ENABLE_HIVE_SUPPORT = True
def __init__(self):
self.spark = self._create_spark_session()
ktt = KeywordsToTfidf()
- 读取文章原始数据
ktt.spark.sql("use article")
article_dataframe = ktt.spark.sql("select * from article_data limit 20")
words_df = article_dataframe.rdd.mapPartitions(segmentation).toDF(["article_id", "channel_id", "words"])
- 文章数据处理函数
- 结巴词典,以及停用词(词典文件,三台Centos都需要上传一份,目录相同)
- ITKeywords.txt, stopwords.txt
scp -r ./words/ root@192.168.19.138:/root/words/
scp -r ./words/ root@192.168.19.139:/root/words/
分词部分代码:
# 分词
def segmentation(partition):
import os
import re
import jieba
import jieba.analyse
import jieba.posseg as pseg
import codecs
abspath = "/root/words"
# 结巴加载用户词典
userDict_path = os.path.join(abspath, "ITKeywords.txt")
jieba.load_userdict(userDict_path)
# 停用词文本
stopwords_path = os.path.join(abspath, "stopwords.txt")
def get_stopwords_list():
"""返回stopwords列表"""
stopwords_list = [i.strip()
for i in codecs.open(stopwords_path).readlines()]
return stopwords_list
# 所有的停用词列表
stopwords_list = get_stopwords_list()
# 分词
def cut_sentence(sentence):
"""对切割之后的词语进行过滤,去除停用词,保留名词,英文和自定义词库中的词,长度大于2的词"""
# print(sentence,"*"*100)
# eg:[pair('今天', 't'), pair('有', 'd'), pair('雾', 'n'), pair('霾', 'g')]

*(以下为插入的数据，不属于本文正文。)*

-- ==== Sys2Proof/Machine/PowerOps.lean ====
section
/-! DEFINITION. Power: the cap in force, the power manager's allocation, issue ceilings and windows, current trips,
operating points, droop and cracked-connection monitors, tile rails, region power-up, the rack budget manager
(R438–R465). -/

namespace Sys2Proof.Machine

/-- Panel power in mW: voltage × current summed over the feeds (R456). -/
def Sys.panelMw (s : Sys) : Nat := (s.power.feeds.map (fun f => f.2.volts * f.2.amps)).foldl (· + ·) 0

/-- The feeds that are qualified. -/
def PanelPower.qualified (p : PanelPower) : List Nat := (p.feeds.filter (fun f => f.2.qualified)).map (fun f => f.1)

/-- The caps of R453 with their LIMITER codes, in code order (R455). -/
def Sys.caps (s : Sys) : List (Nat × Nat) :=
  let p := s.power
  [(p.hostCap, 0), (p.rackCap, if p.rackState = 1 || p.rackState = 2 then 1 else 2)] ++
    (if p.qualified.length = 1 then [(435 * p.vFeed / 100, 3)] else []) ++
    [(p.coolCap, if p.coolInlet then 5 else 4)]
/-- The least cap; of equal ones the one with the lower code. -/
def leastCap (l : List (Nat × Nat)) (best : Nat × Nat) : Nat × Nat :=
  match l with
  | [] => best
  | c :: r => leastCap r (if c.1 < best.1 then c else best)

/-- The cap in force follows its terms; a change is an event and logged (R453, R542, R545). -/
def Sys.updateCap (s : Sys) : Sys :=
  let c := leastCap s.caps (20000000, 0)
  if c.1 = s.power.inForce && c.2 = s.power.limiter then s
  else
    let s : Sys := { s with power := { s.power with inForce := c.1, limiter := c.2 } }
    (s.eventBoth 5).log 0x001F 0 0 0 0 (c.1 + 2 ^ 32 * c.2)

/-- What the PMC reads of a tile (R457): its power over the last ten readings, the part of its store and IO rails, and
whether its ceiling or a trip held it in the last 100 µs. -/
structure TileReading where
  tile : Nat := 0
  mw : Nat := 0
  storeIo : Nat := 0
  held : Bool := false
deriving DecidableEq, Repr
/-- What the PMC reads of an IBC (R452). -/
structure IbcReading where
  ibc : Nat := 0
  amps : Nat := 0
  mv : Nat := 0
  temp : Nat := 0
  limit : Bool := false
deriving DecidableEq, Repr
/-- What the PMC reads every 100 µs (R452, R456, R457): feed voltages (10 mV) and currents (0.1 A), the averages of panel
power, the voltage of the one qualified feed over the last 100 µs. -/
structure PmcReading where
  feeds : List (Nat × Nat) := []
  ibcs : List IbcReading := []
  tiles : List TileReading := []
  p10 : Nat := 0
  p1 : Nat := 0
  vFeed : Nat := 0
deriving DecidableEq, Repr

/-- Core voltage in mV and typical power in W of an operating point (R463). -/
def oppWatts (n : Nat) : Nat := [26, 32, 39, 47, 57, 68, 79, 92].getD n 26

/-- The tile's temperature: the maximum of its sensors, 0.125 °C per code (R469). -/
def Tile.temp (t : Tile) : Int := (List.range 8).foldl (fun a i => max a (signedOf 12 (NMap.get 0 t.pwr.temps i))) (-2048)
/-- thermal(t) of R469 in eightieths. -/
def Tile.thermal (t : Tile) : Nat :=
  let c := t.temp
  if c < 760 then 80 else max 10 (840 - c).toNat

/-- Ceiling and allocation as the PMC last set them. -/
def PanelPower.ceilOf (p : PanelPower) (t : Nat) : Nat := NMap.get 64 p.ceil t
def PanelPower.allocOf (p : PanelPower) (t : Nat) : Nat := NMap.get 11000 p.alloc t

/-- d(t) of R457 in units of 1/6,720,000 mW, in which it is whole for every ceiling that the PMC sets. Log entry 58. -/
def demandUnit : Nat := 100 * 80 * 840
def Sys.demand (s : Sys) (r : TileReading) : Nat :=
  r.mw * 105 * (s.tile r.tile).thermal * (if r.held then 8 * (840 / max 1 (s.power.ceilOf r.tile / 8)) else 840)

/-- The slots of a tile that belong to jobs started with BUBBLE (R461). -/
def Sys.bubbleSlots (s : Sys) (t : Nat) : List Nat :=
  s.lead.jobs.flatMap (fun j =>
    if j.2.state.live && j.2.spec.bubble then ((s.jobSlots j.2).filter (fun e => e.1 = t)).map (fun e => e.2.1) else [])

/-- A CEILING message of the lead hub for some slots of a tile (R285, R295). -/
def Sys.sendCeiling (s : Sys) (t mask c : Nat) : Sys :=
  if mask = 0 then s
  else s.sendMsg s.leadAddr { dst := t, type := 0x0A, urgent := true, payload := mask + 2 ^ 16 * c }

/-- Edge-adjacent power regions on the 4 × 4 grid of regions (R21, R450). -/
def regionsAdjacent (a b : Nat) : Bool :=
  decide (a < 16) && decide (b < 16) &&
    (decide (a / 4 = b / 4 ∧ (a % 4 = b % 4 + 1 ∨ b % 4 = a % 4 + 1)) ||
      decide (a % 4 = b % 4 ∧ (a / 4 = b / 4 + 1 ∨ b / 4 = a / 4 + 1)))
/-- The ceilings of a tile may not rise: its region is edge-adjacent to one that powers up (R450). -/
def Sys.ceilingHeld (s : Sys) (t : Nat) : Bool :=
  match s.power.up with
  | some u => regionsAdjacent (regionOfTile t) u.region
  | none => false

/-- The ceilings of a tile's slots follow its ceiling, which goes from `old` to `ceil`; slots of BUBBLE jobs are kept at 64
(R457, R461). -/
def Sys.slotCeilings (s : Sys) (t old ceil : Nat) : Sys :=
  let mine := maskOf (s.bubbleSlots t)
  let was := NMap.get 0 s.power.bubbled t
  let s : Sys := { s with power := { s.power with bubbled := NMap.set 0 s.power.bubbled t mine } }
  (s.sendCeiling t (if ceil ≠ old then 65535 - mine else was &&& (65535 - mine)) ceil).sendCeiling t
    (mine &&& (65535 - was)) 64

/-- The new ceiling and allocation of one tile, whose share of the power is `num / den` mW (R457). Log entry 58. -/
def Sys.allocate (s : Sys) (r : TileReading) (num den : Nat) : Sys :=
  let t := r.tile
  let old := s.power.ceilOf t
  let ceil :=
    if num < r.mw * den then max 8 (8 * (old * num / (8 * r.mw * den)))
    else if 100 * num ≥ 105 * r.mw * den && !s.ceilingHeld t then min 64 (old + 8)
    else old
  let mv := max 1 (s.tile t).pwr.coreMv
  let alloc := min 11000 ((num - r.storeIo * den) * 100 / (den * mv))
  let hold := s.cool.hold.isSome
  let ceil := if hold then old else ceil
  let prev := s.power.allocOf t
  let s : Sys := { s with power := { s.power with
    ceil := NMap.put s.power.ceil t ceil, alloc := NMap.put s.power.alloc t alloc, tileW := NMap.put s.power.tileW t r.mw } }
  let s := if hold then s else s.slotCeilings t old ceil
  if alloc ≠ prev then s.leadWrite t 0xD200 alloc else s

/-- The bubble rate of a job whose demand is `d` and share `num / den` of it is granted (R461), written with FROM at
least 64 laps beyond the highest lap index of its cores (R462). Log entry 59. -/
def Sys.setBubble (s : Sys) (n b : Nat) : Sys :=
  if NMap.get 0 s.power.rates n = b then s
  else
    let j := s.job n
    let top := (s.jobSlots j).foldl (fun a e => max a (NMap.get {} (s.tile e.1).slots e.2.1).lap.index) 0
    let s : Sys := { s with power := { s.power with rates := NMap.put s.power.rates n b } }
    (s.jobSlots j).foldl (fun (s : Sys) e =>
      (s.leadWrite e.1 (0xD244 + 8 * e.2.1) (top + 64)).leadWrite e.1 (0xD240 + 8 * e.2.1) b) s

/-- The readings of R452 put into the feed and IBC registers. -/
def PanelPower.take (p : PanelPower) (r : PmcReading) : PanelPower :=
  let feeds := (r.feeds.zipIdx).foldl (fun m f => NMap.modify {} m f.2 (fun (x : Feed) => { x with volts := f.1.1, amps := f.1.2 })) p.feeds
  let ibc := r.ibcs.foldl (fun m c => NMap.modify {} m c.ibc (fun (x : Ibc) =>
    { x with outAmps := c.amps, outMv := c.mv, temp := c.temp, limit := c.limit })) p.ibc
  { p with feeds := feeds, ibc := ibc, p10 := r.p10, p1 := r.p1, vFeed := r.vFeed }

/-- Power at the 6 V buses in mW: IBC output current × voltage of the regions (0–15) or the edge domains (16, 17). -/
def PanelPower.busMw (p : PanelPower) (edge : Bool) : Nat :=
  ((p.ibc.filter (fun c => decide (c.1 ≥ 32) = edge)).map (fun c => c.2.outAmps * c.2.outMv / 10)).foldl (· + ·) 0

/-- The PMC's work every 100 µs (R440, R453, R457, R461). -/
def Sys.pmcAllocate (s : Sys) (r : PmcReading) : Sys :=
  let s : Sys := { s with power := s.power.take r }
  let s := s.updateCap
  let cap := s.power.inForce * 1000
  let since := s.power.overSince
  let s : Sys := { s with power := { s.power with overSince := if s.panelMw > cap then some (since.getD s.now) else none } }
  let live := r.tiles.filter (fun x => !(s.tile x.tile).shed && (s.tile x.tile).pwr.pgood && decide (x.tile < 256))
  let spent := s.power.busMw true + s.power.busMw false * 4 / 100 + (if s.power.up.isSome then 200000 else 0) +
    (if r.p1 * 1000 > cap then 4 * (r.p1 * 1000 - cap) else 0)
  let avail := (cap - spent) * demandUnit
  let total := (live.map (fun x => s.demand x)).foldl (· + ·) 0
  let ratio : Nat × Nat := if avail < total then (avail, total) else (1, 1)
  let share (x : TileReading) : Nat × Nat :=
    let region := (live.filter (fun y => regionOfTile y.tile = regionOfTile x.tile)).map (fun y => s.demand y)
    let sum := region.foldl (· + ·) 0
    if sum * ratio.1 > 1480000 * demandUnit * ratio.2 then (s.demand x * 1480000, sum)
    else (s.demand x * ratio.1, demandUnit * ratio.2)
  let plan := live.map (fun x => (x, share x, s.demand x))
  let s := plan.foldl (fun (s : Sys) p => s.allocate p.1 p.2.1.1 p.2.1.2) s
  (NMap.keys s.lead.jobs).foldl (fun (s : Sys) n =>
    let j := s.job n
    if !j.state.live || !j.spec.bubble then s
    else
      let tiles := s.jobTiles j
      let mine := plan.filter (fun p => tiles.contains p.1.tile)
      let d := (mine.map (fun p => p.2.2)).foldl (· + ·) 0
      -- granted power as one fraction: num / den in mW
      let g := mine.foldl (fun (a : Nat × Nat) p => (a.1 * p.2.1.2 + p.2.1.1 * a.2, a.2 * p.2.1.2)) (0, 1)
      let lack := d * g.2 - g.1 * demandUnit
      s.setBubble n (min 32 (ceilDiv (64 * lack) (max 1 (d * g.2))))) s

seg_list = pseg.lcut(sentence)
seg_list = [i for i in seg_list if i.flag not in stopwords_list]
filtered_words_list = []
for seg in seg_list:
# print(seg)
if len(seg.word) <= 1:
continue
elif seg.flag == "eng":
if len(seg.word) <= 2:
continue
else:
filtered_words_list.append(seg.word)
elif seg.flag.startswith("n"):
filtered_words_list.append(seg.word)
elif seg.flag in ["x", "eng"]: # 是自定一个词语或者是英文单词
filtered_words_list.append(seg.word)
return filtered_words_list
for row in partition:
sentence = re.sub("<.*?>", "", row.sentence) # 替换掉标签数据
words = cut_sentence(sentence)
yield row.article_id, row.channel_id, words
- 训练模型,得到每个文章词的频率Counts结果
# 词语与词频统计
from pyspark.ml.feature import CountVectorizer
# 总词汇的大小,文本中必须出现的次数
cv = CountVectorizer(inputCol="words", outputCol="countFeatures", vocabSize=200*10000, minDF=1.0)
# 训练词频统计模型
cv_model = cv.fit(words_df)
cv_model.write().overwrite().save("hdfs://hadoop-master:9000/headlines/models/CV.model")
- 训练idf模型,保存
# 词语与词频统计
from pyspark.ml.feature import CountVectorizerModel
cv_model = CountVectorizerModel.load("hdfs://hadoop-master:9000/headlines/models/CV.model")
# 得出词频向量结果
cv_result = cv_model.transform(words_df)
# 训练IDF模型
from pyspark.ml.feature import IDF
idf = IDF(inputCol="countFeatures", outputCol="idfFeatures")
idfModel = idf.fit(cv_result)
idfModel.write().overwrite().save("hdfs://hadoop-master:9000/headlines/models/IDF.model")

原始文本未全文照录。